EXERCISE: What lines in the listing include "nextStation"? Return a copy of each.
(RECORDS FOR THE TASK Opens)
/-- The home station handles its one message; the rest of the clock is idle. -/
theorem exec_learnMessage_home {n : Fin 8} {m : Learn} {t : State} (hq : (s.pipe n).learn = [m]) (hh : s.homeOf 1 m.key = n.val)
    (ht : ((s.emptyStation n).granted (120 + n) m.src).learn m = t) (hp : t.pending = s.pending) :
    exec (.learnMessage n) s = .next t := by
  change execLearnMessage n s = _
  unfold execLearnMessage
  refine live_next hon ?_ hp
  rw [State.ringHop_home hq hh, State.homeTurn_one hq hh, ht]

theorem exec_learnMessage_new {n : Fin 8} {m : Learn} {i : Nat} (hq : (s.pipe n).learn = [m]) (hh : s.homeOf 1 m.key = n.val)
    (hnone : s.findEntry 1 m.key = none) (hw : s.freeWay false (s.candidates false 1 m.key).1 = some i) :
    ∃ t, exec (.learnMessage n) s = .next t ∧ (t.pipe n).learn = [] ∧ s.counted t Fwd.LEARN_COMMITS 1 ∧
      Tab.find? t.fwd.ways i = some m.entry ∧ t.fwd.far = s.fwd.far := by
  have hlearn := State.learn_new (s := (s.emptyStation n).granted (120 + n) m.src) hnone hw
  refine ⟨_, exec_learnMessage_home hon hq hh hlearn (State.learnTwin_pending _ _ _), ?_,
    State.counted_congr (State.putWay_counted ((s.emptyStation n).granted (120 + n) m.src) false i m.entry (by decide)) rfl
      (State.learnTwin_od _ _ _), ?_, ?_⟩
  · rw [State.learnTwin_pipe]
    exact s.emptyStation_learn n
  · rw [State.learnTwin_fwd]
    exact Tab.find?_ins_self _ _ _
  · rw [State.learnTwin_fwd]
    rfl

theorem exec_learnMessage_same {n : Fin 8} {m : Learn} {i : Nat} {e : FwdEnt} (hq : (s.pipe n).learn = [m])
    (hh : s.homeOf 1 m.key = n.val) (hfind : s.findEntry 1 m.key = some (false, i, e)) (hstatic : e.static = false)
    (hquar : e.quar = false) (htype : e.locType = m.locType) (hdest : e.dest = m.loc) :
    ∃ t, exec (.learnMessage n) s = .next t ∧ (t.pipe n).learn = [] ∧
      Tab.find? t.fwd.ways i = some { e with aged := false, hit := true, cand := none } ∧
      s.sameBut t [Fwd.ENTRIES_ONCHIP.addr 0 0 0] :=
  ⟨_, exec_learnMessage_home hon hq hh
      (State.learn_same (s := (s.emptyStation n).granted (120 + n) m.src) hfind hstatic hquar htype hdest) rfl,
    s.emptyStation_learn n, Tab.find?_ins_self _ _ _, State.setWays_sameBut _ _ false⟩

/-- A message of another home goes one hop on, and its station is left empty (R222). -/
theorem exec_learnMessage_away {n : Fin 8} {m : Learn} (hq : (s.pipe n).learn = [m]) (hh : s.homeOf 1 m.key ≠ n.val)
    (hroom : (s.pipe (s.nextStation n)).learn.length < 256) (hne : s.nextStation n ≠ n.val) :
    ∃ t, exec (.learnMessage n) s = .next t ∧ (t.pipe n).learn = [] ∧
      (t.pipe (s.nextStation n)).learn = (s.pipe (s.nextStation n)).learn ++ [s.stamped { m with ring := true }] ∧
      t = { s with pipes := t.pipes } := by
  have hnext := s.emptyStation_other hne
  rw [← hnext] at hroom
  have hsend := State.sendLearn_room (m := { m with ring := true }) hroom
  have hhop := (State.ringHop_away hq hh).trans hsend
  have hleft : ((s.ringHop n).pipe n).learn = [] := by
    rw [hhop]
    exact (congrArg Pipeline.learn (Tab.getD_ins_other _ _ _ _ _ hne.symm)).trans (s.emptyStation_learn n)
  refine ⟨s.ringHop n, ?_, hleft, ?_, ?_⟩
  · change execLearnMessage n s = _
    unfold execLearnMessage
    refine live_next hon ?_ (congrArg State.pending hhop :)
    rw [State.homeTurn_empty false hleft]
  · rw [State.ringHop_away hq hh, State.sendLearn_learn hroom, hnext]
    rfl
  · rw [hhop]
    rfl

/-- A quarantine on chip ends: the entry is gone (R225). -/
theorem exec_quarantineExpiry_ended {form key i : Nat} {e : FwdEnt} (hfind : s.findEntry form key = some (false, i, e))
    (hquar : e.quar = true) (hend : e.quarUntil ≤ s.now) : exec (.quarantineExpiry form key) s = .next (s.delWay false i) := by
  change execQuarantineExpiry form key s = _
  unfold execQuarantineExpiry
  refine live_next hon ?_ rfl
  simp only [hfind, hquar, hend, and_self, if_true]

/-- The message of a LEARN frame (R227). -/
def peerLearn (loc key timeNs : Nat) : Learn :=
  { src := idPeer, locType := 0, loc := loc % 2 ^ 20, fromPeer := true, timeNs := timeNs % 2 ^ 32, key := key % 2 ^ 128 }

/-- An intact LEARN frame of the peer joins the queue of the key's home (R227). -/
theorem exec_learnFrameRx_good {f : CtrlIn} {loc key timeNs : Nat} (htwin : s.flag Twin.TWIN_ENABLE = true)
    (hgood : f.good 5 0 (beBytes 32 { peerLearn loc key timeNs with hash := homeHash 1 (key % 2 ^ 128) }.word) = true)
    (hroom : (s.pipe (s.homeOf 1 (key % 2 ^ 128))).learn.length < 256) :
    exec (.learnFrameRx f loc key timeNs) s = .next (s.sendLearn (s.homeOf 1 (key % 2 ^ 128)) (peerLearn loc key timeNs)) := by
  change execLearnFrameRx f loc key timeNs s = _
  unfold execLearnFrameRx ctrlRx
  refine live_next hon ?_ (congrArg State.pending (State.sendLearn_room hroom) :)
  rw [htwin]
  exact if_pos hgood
(RECORDS FOR THE TASK Closes)
SOLUTION TO THE EXERCISE:
    (hroom : (s.pipe (s.nextStation n)).learn.length < 256) (hne : s.nextStation n ≠ n.val) :
      (t.pipe (s.nextStation n)).learn = (s.pipe (s.nextStation n)).learn ++ [s.stamped { m with ring := true }] ∧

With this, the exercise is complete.